Ramaswamy's Serious Realist Critics
He cribs some realist arguments in the service of a radically ambitious and dangerous foreign policy that no self-respecting realist could support.
Stephen Walt doesn’t think much of Ramaswamy’s “realism”:
Ramaswamy’s departure from true realism is perhaps most apparent in his discussion of Latin America. He wants the United States to “re-embrace the Monroe Doctrine” and announce to the world that “our hemisphere is not to be encroached” upon. As an offshore balancer, I don’t have a big problem with that general idea, but what exactly does Ramaswamy mean here? Will Washington bar Chinese investment in South America or tell Brazil not to trade with Beijing? Good luck with that. Is he going to use the 82nd Airborne to tackle drug gangs or punish left-wing regimes? Taken literally, Ramaswamy’s recommendations would entrap the United States in local quagmires for which we have no ready solution. He’s worried about Latin American “leftism,” “unstable states,” drug cartels, and migrants, but his only answers to these challenges are a chest-thumping warning that other states must keep their distance (or they “will be made to regret it”), to place greater reliance on the U.S. Navy (to do what?), and to propose a bunch of new trade deals.
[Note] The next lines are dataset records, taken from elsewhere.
/-! ## Hcp -/

@[simp] theorem State.writeHif_frame (o : Nat) (v : Word) (s : State) {B : Nat} (hB : B ||| 0x2c = B) :
    (s.writeHif o v).outside B = s.outside B := State.outside_mono hB (by
  unfold State.writeHif
  try dsimp only
  repeat' (with_reducible refine ite_frame _ _ _ _ ?_ ?_)
  all_goals first
    | with_reducible rfl
    | (simp (disch := decide); done)
    | (refine State.actionWrite_frame (by decide) _ _ _ _ ?_; simp (disch := decide); done)
    | (split <;> simp (disch := decide))
    | (try dsimp only; repeat' (with_reducible refine ite_frame _ _ _ _ ?_ ?_)
       all_goals first | with_reducible rfl | (simp (disch := decide); done) | (split <;> simp (disch := decide))))
@[simp] theorem State.writeIrq_frame (o : Nat) (v : Word) (s : State) {B : Nat} (hB : B ||| 0x10 = B) :
    (State.writeIrq o v s).outside B = s.outside B := State.outside_mono hB (by
  unfold State.writeIrq
  repeat' split
  all_goals rfl)
@[simp] theorem State.writePwr_frame (o : Nat) (v : Word) (s : State) {B : Nat} (hB : B ||| 0x420 = B) :
    (State.writePwr o v s).outside B = s.outside B := State.outside_mono hB (by
  unfold State.writePwr
  repeat' split
  all_goals simp (disch := decide))
@[simp] theorem State.writeTime_frame (o : Nat) (v : Word) (s : State) {B : Nat} (hB : B ||| 0x40 = B) :
    (State.writeTime o v s).outside B = s.outside B := State.outside_mono hB rfl
@[simp] theorem State.writeLdg_frame (o : Nat) (v : Word) (s : State) {B : Nat} (hB : B ||| 0x80 = B) :
    (State.writeLdg o v s).outside B = s.outside B := State.outside_mono hB rfl
@[simp] theorem State.writePool_frame (o : Nat) (v : Word) (s : State) {B : Nat} (hB : B ||| 0x120 = B) :
    (State.writePool o v s).outside B = s.outside B := State.outside_mono hB (by
  unfold State.writePool
  repeat' (first
    | with_reducible rfl | (with_reducible refine State.actionWrite_frame (by decide) _ _ _ _ ?_) | split
    | simp (disch := decide)))
@[simp] theorem State.writeDec_frame (o : Nat) (v : Word) (s : State) {B : Nat} (hB : B ||| 0x200 = B) :
    (State.writeDec o v s).outside B = s.outside B := State.outside_mono hB rfl
@[simp] theorem State.writeCal_frame (o : Nat) (v : Word) (s : State) {B : Nat} (hB : B ||| 0x1400 = B) :
    (s.writeCal o v).outside B = s.outside B := State.outside_mono hB (by
  unfold State.writeCal
  try dsimp only
  repeat' (with_reducible refine ite_frame _ _ _ _ ?_ ?_)
  all_goals first
    | with_reducible rfl
    | (simp (disch := decide); done)
    | (refine State.actionWrite_frame (by decide) _ _ _ _ ?_; simp (disch := decide); done)
    | (split <;> simp (disch := decide))
    | (try dsimp only; repeat' (with_reducible refine ite_frame _ _ _ _ ?_ ?_)
       all_goals first | with_reducible rfl | (simp (disch := decide); done) | (split <;> simp (disch := decide))))
@[simp] theorem State.writeChe_frame (c o : Nat) (v : Word) (s : State) {B : Nat} (hB : B ||| 0x2000 = B) :
    (State.writeChe c o v s).outside B = s.outside B := State.outside_mono hB (by
  unfold State.writeChe
  split <;> rfl)
@[simp] theorem State.writeSched_frame (o : Nat) (v : Word) (s : State) {B : Nat} (hB : B ||| 0x10000 = B) :
    (State.writeSched o v s).outside B = s.outside B := State.outside_mono hB rfl
@[simp] theorem State.writeRly_frame (o : Nat) (v : Word) (s : State) {B : Nat} (hB : B ||| 0x20000 = B) :
    (State.writeRly o v s).outside B = s.outside B := State.outside_mono hB rfl
@[simp] theorem State.commitFree_frame (v : Word) (s : State) {B : Nat} (hB : B ||| 0x980018 = B) :
    (State.commitFree v s).outside B = s.outside B := State.outside_mono hB (by simp (disch := decide)
    [State.commitFree])
@[simp] theorem State.writeOpCmd_frame (v : Word) (s : State) {B : Nat} (hB : B ||| 0x980018 = B) :
    (State.writeOpCmd v s).outside B = s.outside B := State.outside_mono hB (by
  unfold State.writeOpCmd
  repeat' split
  all_goals simp (disch := decide))
@[simp] theorem State.writeSpm_frame (o : Nat) (v : Word) (s : State) {B : Nat} (hB : B ||| 0x980038 = B) :
    (State.writeSpm o v s).outside B = s.outside B := State.outside_mono hB (by
  unfold State.writeSpm
  repeat' (first
    | with_reducible rfl | (with_reducible refine State.actionWrite_frame (by decide) _ _ _ _ ?_) | split
    | simp (disch := decide)))
@[simp] theorem State.writeNvs_frame (o : Nat) (v : Word) (s : State) {B : Nat} (hB : B ||| 0x100000 = B) :
    (State.writeNvs o v s).outside B = s.outside B := State.outside_mono hB rfl
@[simp] theorem State.writePsp_frame (o : Nat) (v : Word) (s : State) {B : Nat} (hB : B ||| 0x40000 = B) :
    (State.writePsp o v s).outside B = s.outside B := State.outside_mono hB rfl
@[simp] theorem State.onLeg_frame (f : Legacy → Legacy) (s : State) {B : Nat} (hB : B ||| 0x200000 = B) :
    (State.onLeg f s).outside B = s.outside B := State.outside_mono hB rfl
@[simp] theorem State.writeDma_frame (o : Nat) (v : Word) (s : State) {B : Nat} (hB : B ||| 0xb235a8 = B) :
    (State.writeDma o v s).outside B = s.outside B := State.outside_mono hB (by
  unfold State.writeDma
  repeat' (first
    | with_reducible rfl | (with_reducible refine State.actionWrite_frame (by decide) _ _ _ _ ?_) | split
    | simp (disch := decide)))
@[simp] theorem State.writeReg_frame (o : Nat) (v : Word) (s : State) {B : Nat} (hB : B ||| 0xbf37fc = B) :
    (s.writeReg o v).outside B = s.outside B := State.outside_mono hB (by
  unfold State.writeReg
  try dsimp only
  repeat' (with_reducible refine ite_frame _ _ _ _ ?_ ?_)
  all_goals first
    | with_reducible rfl
    | (simp (disch := decide); done)
    | (refine State.actionWrite_frame (by decide) _ _ _ _ ?_; simp (disch := decide); done)
    | (split <;> simp (disch := decide))
    | (try dsimp only; repeat' (with_reducible refine ite_frame _ _ _ _ ?_ ?_)
       all_goals first | with_reducible rfl | (simp (disch := decide); done) | (split <;> simp (disch := decide))))
@[simp] theorem State.readEffect_frame (o : Nat) (s : State) {B : Nat} (hB : B ||| 0x1f67e4 = B) :
    (s.readEffect o).outside B = s.outside B := State.outside_mono hB (by
  unfold State.readEffect
  try dsimp only
  repeat' (with_reducible refine ite_frame _ _ _ _ ?_ ?_)
  all_goals first
    | with_reducible rfl
    | (simp (disch := decide); done)
    | (refine State.actionWrite_frame (by decide) _ _ _ _ ?_; simp (disch := decide); done)
    | (split <;> simp (disch := decide))
    | (try dsimp only; repeat' (with_reducible refine ite_frame _ _ _ _ ?_ ?_)
       all_goals first | with_reducible rfl | (simp (disch := decide); done) | (split <;> simp (disch := decide))))
@[simp] theorem State.readAccess_frame (o : Nat) (s : State) {B : Nat} (hB : B ||| 0x1f67e6 = B) :
    (State.readAccess o s).outside B = s.outside B := State.outside_mono hB (by simp (disch := decide)
    [State.readAccess])
@[simp] theorem State.windowWrite_frame (s : State) {B : Nat} (hB : B ||| 0x2 = B) :
    (State.windowWrite s).outside B = s.outside B := State.outside_mono hB rfl
@[simp] theorem State.serveNow_frame (write : Bool) (off : BitVec 16) (v : Word) (s : State) {B : Nat} (hB :
    B ||| 0xbf77fe = B) : (State.serveNow write off v s).outside B = s.outside B := State.outside_mono hB (by
  unfold State.serveNow
  repeat' split
  all_goals simp (disch := decide))
theorem execHcpAccessInReset_frame (_write : Bool) (_off : BitVec 16) (_data : Word) (s : State) :
    Res.frames 0x2 (execHcpAccessInReset _write _off _data s) (s.outside 0x2) := onlyIf_frame _ _ _ _ rfl (fun _ =>
    rfl)
theorem execHcpAccessInSleep_frame (_write : Bool) (_off : BitVec 16) (_data : Word) (s : State) :
    Res.frames 0x2 (execHcpAccessInSleep _write _off _data s) (s.outside 0x2) := onlyIf_frame _ _ _ _ rfl (fun _ =>
    rfl)
theorem execHcpAccessInBank_frame (write : Bool) (off : BitVec 16) (data : Word) (s : State) :
    Res.frames 0x22 (execHcpAccessInBank write off data s) (s.outside 0x22) := onlyIf_frame _ _ _ _ rfl (fun _ => by
    simp (disch := decide))
theorem execRegisterWrite_frame (off : BitVec 16) (data : Word) (s : State) :
    Res.frames 0xbf37fe (execRegisterWrite off data s) (s.outside 0xbf37fe) := by
  unfold execRegisterWrite
  repeat' (first
    | with_reducible assumption | with_reducible rfl | (intro _; intros)
    | (with_reducible refine hcpAccess_frame (by decide) _ _ _ ?_ ?_) | split | simp (disch := decide))
theorem execRcRegisterRead_frame (off : BitVec 16) (s : State) :
    Res.frames 0x1f67e6 (execRcRegisterRead off s) (s.outside 0x1f67e6) := by
  unfold execRcRegisterRead
  repeat' (first
    | with_reducible assumption | with_reducible rfl | (intro _; intros)
    | (with_reducible refine hcpAccess_frame (by decide) _ _ _ ?_ ?_) | split | simp (disch := decide))
theorem execTimeCaptureRead_frame (aon : Bool) (s : State) :
    Res.frames 0x1f67e6 (execTimeCaptureRead aon s) (s.outside 0x1f67e6) := hcpAccess_frame (by decide) _ _ _ rfl
    (fun _ h => by simp (disch := decide) [h])
theorem execXipRead_frame (off : BitVec 16) (s : State) :
    Res.frames 0x80002 (execXipRead off s) (s.outside 0x80002) := by
  unfold execXipRead
  repeat' (first
    | with_reducible assumption | with_reducible rfl | (intro _; intros)
    | (with_reducible refine hcpAccess_frame (by decide) _ _ _ ?_ ?_) | split | simp (disch := decide))
theorem execXipWrite_frame (off : BitVec 16) (_data : Word) (s : State) :
    Res.frames 0x2 (execXipWrite off _data s) (s.outside 0x2) := by
  unfold execXipWrite
  repeat' (first
    | with_reducible assumption | with_reducible rfl | (intro _; intros)
    | (with_reducible refine hcpAccess_frame (by decide) _ _ _ ?_ ?_) | split | simp (disch := decide))
theorem execXipBaseWrite_frame (data : Word) (s : State) :
    Res.frames 0x80002 (execXipBaseWrite data s) (s.outside 0x80002) := hcpAccess_frame (by decide) _ _ _ rfl (fun _
    h => by simp (disch := decide) [h])
theorem execSpmProgram_frame (data : Word) (s : State) :
    Res.frames 0x18003a (execSpmProgram data s) (s.outside 0x18003a) := spmCmd_frame _ _ _ _
theorem execSpmErase_frame (data : Word) (s : State) :
    Res.frames 0x18003a (execSpmErase data s) (s.outside 0x18003a) := spmCmd_frame _ _ _ _
theorem execSpmCommit_frame (data : Word) (image : SparseBytes) (s : State) :
    Res.frames 0x18003a (execSpmCommit data image s) (s.outside 0x18003a) := spmCmd_frame _ _ _ _
theorem execIrqSrcClr_frame (data : Word) (s : State) :
    Res.frames 0x12 (execIrqSrcClr data s) (s.outside 0x12) := hcpAccess_frame (by decide) _ _ _ rfl (fun _ h => by
    simp (disch := decide) [h])
theorem execIrqPendWrite_frame (hi : Bool) (data : Word) (s : State) :
    Res.frames 0x12 (execIrqPendWrite hi data s) (s.outside 0x12) := hcpAccess_frame (by decide) _ _ _ rfl (fun _ h
    => by simp (disch := decide) [h])
theorem execIrqMaskWrite_frame (n : Nat) (hi : Bool) (data : Word) (s : State) :
    Res.frames 0x12 (execIrqMaskWrite n hi data s) (s.outside 0x12) := hcpAccess_frame (by decide) _ _ _ rfl (fun _ h
    => by simp (disch := decide) [h])
theorem execWakeEnWrite_frame (data : Word) (s : State) :
    Res.frames 0x12 (execWakeEnWrite data s) (s.outside 0x12) := hcpAccess_frame (by decide) _ _ _ rfl (fun _ h => by
    simp (disch := decide) [h])
@[simp] theorem State.serveWithheld_frame (s : State) {B : Nat} (hB : B ||| 0xbf77fe = B) :
    (State.serveWithheld s).outside B = s.outside B := State.outside_mono hB (by
  unfold State.serveWithheld
  split <;> simp (disch := decide))
theorem execSleepExitComplete_frame (s : State) :
    Res.frames 0xbf77fe (execSleepExitComplete s) (s.outside 0xbf77fe) := onlyIf_frame _ _ _ _ rfl (fun _ => by simp
    (disch := decide))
This is foreign policy by bumper sticker, not a serious analysis of the region’s challenges and the different ways the United States might respond.
Walt’s criticisms line up with my own, and we would both agree with Jacob Heilbrunn that “Ramaswamy is slapping the realist brand onto a hodgepodge of policy proposals that are divorced from reality.” Ramaswamy has embraced the realist label because it helps him to distinguish himself from both the Republican and foreign policy establishment, and that aids him in his campaign as an outsider candidate. He hopes to be able to dupe the same people that were gullible enough to buy that Trump is some sort of realist. The credulous embrace of his candidacy in some circles on the right is proof that those people haven’t learned anything from the Trump era.